Bug-fix release.  Closes Limitation 5 from v0.7.4 — the pre-existing
TreeSHAP polynomial-path additivity drift on trees with a feature
appearing more than once on a root-to-leaf path.  No user-visible API
breakage.

**TreeSHAP polynomial-path strict additivity:**

- The Rust port of TreeSHAP's polynomial-time algorithm in
  ``crates/shap/src/lib.rs::ts_unextend_path`` was shifting the entire
  ``PathElement`` struct (including ``pweight``) when removing a
  duplicate feature from the path.  This clobbered the pweights that
  the unwind loop had just carefully recomputed in place.  The
  reference implementation in ``slundberg/shap``
  (``shap/explainers/pytree.py``) stores the four path fields as four
  parallel arrays and only shifts the first three
  (``feature_index``, ``zero_fraction``, ``one_fraction``),
  preserving pweights.  Pre-existing in v0.7.3 and earlier; uncovered
  during v0.7.4 PR #27 review and pinned with an ``@xfail(strict=True)``
  test at that time pending this v0.7.x follow-up.
- The fix shifts the three fields explicitly and leaves ``pweight``
  alone.  Strict additivity now holds end-to-end on the polynomial
  path.
- Coverage: a synthetic full-tree sweep
  (``tree_shap_polynomial_path_matches_brute_force_on_full_trees``)
  covers depths 2-7 × n_features {2,3,5,8,12} including all
  configurations that force path-duplicate features, asserting
  polynomial matches brute-force per-feature within 1e-5.  The
  formerly ``@xfail(strict=True)`` regression
  ``test_strict_additivity_via_tree_shap_polynomial_path`` in
  ``bindings/python/tests/test_shap_pl_strict_additivity.py`` now
  passes as a regular test.

**Documentation:**

- ``docs/limitations.md``: Limitation 5 promoted to Resolved.
- Other documented v0.7.x follow-ups (mixed linear-rank SHAP path,
  GOSS+DART, joint multi-label ranking, shared-histogram engine)
  remain deferred to v0.8.0.

What's new in 0.7.4
-------------------

Bug-fix release.  Closes the remaining v0.7.x carryover documented in
``docs/limitations.md`` for SHAP strict additivity on
``leaf_model="linear"`` artifacts.  No user-visible API breakage.
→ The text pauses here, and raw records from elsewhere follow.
/-- R442: the bus voltage under the guard, after the filter time of its row of Table 19-2. -/
def State.busVoltage (s : State) (mv : Nat) : State :=
  let s : State := { s with sensors := { s.sensors with busMv := mv } }
  let ok : Bool := 44000 ≤ mv && mv ≤ 58000
  let t := s.noteRange 1 0xFF 0xFF mv ok
  let l := t.limits
  if ok then t.setLimits { l with busPool := none, busFck := none }
  else if 42000 ≤ mv && mv < 44000 then t.setLimits { l with busPool := t.poolLimit 10000 }
  else if 40000 ≤ mv && mv < 42000 then t.setLimits { l with busPool := t.poolLimit 10000, busFck := some 0 }
  else t

/-- BUS_UNDERVOLTAGE. -/
def execBusUndervoltage (mv : Nat) (s : State) : Host.Outcome State Fault Refusal :=
  onUnit (poolParts ++ [.limits, .sensors]) true s fun s => s.busVoltage mv

/-- R444: a mean of the input power above 24 kW lowers the limit, one at or below 22 kW lifts it step by step. -/
def State.inputPower (s : State) (w : Nat) : State :=
  let s : State := { s with sensors := { s.sensors with watts := w } }
  let t := s.noteRange 2 0xFF 0xFF w (w ≤ 24000)
  let l := t.limits
  if 24000 < w then t.setLimits { l with powerPool := t.shrunk l.powerPool }
  else if w ≤ 22000 then t.setLimits { l with powerPool := grown l.powerPool }
  else t

/-- INPUT_POWER_EXCESS. -/
def execInputPowerExcess (watts : Nat) (s : State) : Host.Outcome State Fault Refusal :=
  onUnit (poolParts ++ [.limits, .sensors]) true s fun s => s.inputPower watts

/-- A limit of which none is the least restrictive: lowered at once, raised once a higher value has been required for 10 s. -/
def coolantLimit (cur req : Option Nat) (held : Bool) : Option Nat :=
  match req, cur with
  | some r, some k => if r ≤ k || held then some r else some k
  | some r, none => some r
  | none, some k => if held then none else some k
  | none, none => none

/-- R447: a filtered sample of the coolant flow, in 0.1 L/min; a silent sensor is taken as 15 L/min. -/
def State.coolantFlow (s : State) (flow : Option Nat) (slow held : Bool) : State :=
  let q := flow.getD 150
  let s : State := { s with sensors := { s.sensors with flow := q } }
  let t := s.noteRange 6 0xFF 0xFF q (flow.isSome && 300 ≤ q)
  let l := t.limits
  t.setLimits { l with
    flowPool := coolantLimit l.flowPool (if q < 300 then t.poolLimit (1000 * (q / 15)) else none) held
    flowFck := coolantLimit l.flowFck (if q < 100 && slow then some 0 else none) held }

/-- COOLANT_FLOW_SAMPLE. -/
def execCoolantFlowSample (flow : Option Nat) (slow held : Bool) (s : State) : Host.Outcome State Fault Refusal :=
  onUnit (poolParts ++ [.limits, .sensors]) true s fun s => s.coolantFlow flow slow held

/-- R447: a filtered sample of the inlet temperature, in 1/16 degree; a silent sensor is taken as 45 degrees. -/
def State.coolantInlet (s : State) (temp : Option Int) (held : Bool) : State :=
  let q := temp.getD 720
  let s : State := { s with sensors := { s.sensors with inlet := q } }
  let t := s.noteRange 5 0xFF 0xFF q (temp.isSome && decide (320 ≤ q ∧ q ≤ 640))
  let l := t.limits
  let req := if 640 < q then t.poolLimit (20000 - 2000 * cdiv (q - 640).toNat 16) else none
  t.setLimits { l with inletPool := coolantLimit l.inletPool req held }

/-- COOLANT_INLET_SAMPLE. -/
def execCoolantInletSample (t : Option Int) (held : Bool) (s : State) : Host.Outcome State Fault Refusal :=
  onUnit (poolParts ++ [.limits, .sensors]) true s fun s => s.coolantInlet t held

/-- R448, R439: LEAK_L reads high, or low again. -/
def State.leak (s : State) (high : Bool) : State :=
  State.noteRange { s with sensors := { s.sensors with leak := high } } 7 0xFF 0xFF (if high then 1 else 0) (!high)

/-- LEAK_DETECT. -/
def execLeakDetect (s : State) : Host.Outcome State Fault Refusal := onUnit [.sensors, .log, .counters] true s fun s => s.leak true
/-- LEAK_CLEAR. -/
def execLeakClear (s : State) : Host.Outcome State Fault Refusal := onUnit [.sensors, .log, .counters] true s fun s => s.leak false

/-! ### VCK (R374, R375) -/

/-- R374: the fields on the VCK tree, by depth: breadth first over the fields whose repeaters work, from the root. -/
def vckDepths (failed : List (Nat × Nat)) : Nat → Nat → List (Nat × Nat) → List ((Nat × Nat) × Nat) → List ((Nat × Nat) × Nat)
  | 0, _, _, seen => seen
  | fuel + 1, d, frontier, seen =>
    let next := ((frontier.map fun q => (List.range 4).filterMap fun p => hbNeighbour q.1 q.2 p).flatten.filter fun b =>
      !failed.contains b && !seen.any (·.1 = b)).eraseDups
    if next.isEmpty then seen else vckDepths failed fuel (d + 1) next (seen ++ next.map fun b => (b, d))

/-- R374: the root of the tree. -/
def vckRootOf (failed : List (Nat × Nat)) : Option (Nat × Nat) :=
  [(5, 5), (5, 6), (6, 5), (6, 6)].find? fun q => !failed.contains q

/-- The tree under a root. -/
def vckTree (failed : List (Nat × Nat)) : Option (Nat × Nat) → List ((Nat × Nat) × Nat)
  | none => []
  | some r => vckDepths failed 106 1 [r] [(r, 0)]

/-- The repeater that feeds one: its neighbour one level up, the lowest row and then column first. -/
def vckParent (tree : List ((Nat × Nat) × Nat)) (q : Nat × Nat) : Option (Nat × Nat) :=
  match tree.find? (·.1 = q) with
  | none => none
  | some x =>
    let ups := ((List.range 4).filterMap fun p => hbNeighbour q.1 q.2 p).filter fun b => tree.any fun y => y.1 = b && y.2 + 1 = x.2
    ups.foldl (fun (b : Option (Nat × Nat)) u => match b with
      | none => some u
      | some v => if u.1 < v.1 || (u.1 = v.1 && u.2 < v.2) then some u else b) none

/-- R375: a repeater sees no edge: its field holds over, and the repeater that feeds it has failed. At the root it is the line from
segment 0 that is silent. -/
def State.vckLoss (s : State) (q : Nat × Nat) : State :=
  let v := s.vigil
  let t : State := { s with vigil := { v with vckHoldover := if v.vckHoldover.contains q then v.vckHoldover else v.vckHoldover ++ [q] } }
  match vckParent (vckTree v.vckFailed v.vckRoot) q with
  | some p =>
    { t with vigil := { t.vigil with vckFailed := if v.vckFailed.contains p then v.vckFailed else v.vckFailed ++ [p] } }.degrade
  | none => t

/-- VCK_EDGE_LOSS. -/
def execVckEdgeLoss (r c : Nat) (s : State) : Host.Outcome State Fault Refusal :=
  onUnit [] (physExists r c) s fun s => s.vckLoss (r, c)

end Sys2Proof.Machine
end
**SHAP strict additivity for piecewise-linear leaves:**

- Pre-v0.7.4 ``distribute_linear_terms_for_row`` credited the per-feature
  deviation ``Σⱼ wⱼ·(xⱼ − μⱼ)`` only at each tree's terminal leaf.  The
  predictor accumulates ``leaf.eval_row(row)`` at **every visited node**
  along the row's path, so SHAP was uncrediting one
  ``Σⱼ wⱼ·(xⱼ − μⱼ)`` per internal node per tree per row — producing
  additivity gaps on the order of the predictions themselves
  (~3.85 on linear-data predictions of magnitude ~10 with
  ``n_estimators=100, max_depth=6``).
- v0.7.4 walks the full row path and credits the linear deviation at
  every visited leaf.  The brute-force Shapley and TreeSHAP polynomial
  paths share the helper so both get the fix.
- The ``model_has_linear_leaves`` exemption in ``verify_additivity`` is
  now gated on ``binning.is_none()``, so the predictor-aligned
  ``BinningContext`` callers — i.e. the default Python path for
  continuous features — get the strict
  ``atol + rtol·|predicted|`` tolerance check.
- Coverage: 44 new regression tests in
  ``bindings/python/tests/test_shap_pl_strict_additivity.py``
  exercising every binning strategy × max-bin width × ``lambda_l2`` ×
  ``max_depth`` × ``n_estimators`` combination, plus
  ``training_mode="manual"`` and ``"morph"``,
  ``interaction_constraints``, :class:`~alloygbm.GBMRanker`,
  :class:`~alloygbm.GBMClassifier` (via the internal Rust check, since
  the raw margin is not exposed in Python),
  ``feature_importances`` (brute-force exact path), and mixed
  scalar+linear-leaf artifacts.  Strict additivity holds on the default
  predictor-aligned binning path for any model that dispatches to the
  brute-force exact Shapley path
  (``distinct_split_feature_count <= MAX_EXACT_SPLIT_FEATURES = 25``).
  Larger models that trigger the polynomial-TreeSHAP path are subject
  to a pre-existing additivity drift documented as Limitation 5 (also
  present in v0.7.3 and earlier).

**Documentation:**

- Limitation 4 (new): SHAP on the mixed linear-rank binning path —
  ``continuous_binning_strategy="linear"`` with per-feature rank-based
  binning falls back to the legacy non-binning SHAP entry point,
  triggering the ``leaf_model="linear"`` exemption.  Narrow edge case;
  deferred to v0.8.0.
- Limitation 5 (new): pre-existing TreeSHAP polynomial-path additivity
  drift on large gradient-trained trees (>= 30 distinct split features,
  depth >= 6).  Uncovered during PR #27 review; investigated but not
  isolated in minimal Rust reproductions.  Coverage pinned by
  ``@xfail(strict=True)`` regression test
  (``test_strict_additivity_via_tree_shap_polynomial_path``) so the
  eventual fix flips the xfail to a regular pass.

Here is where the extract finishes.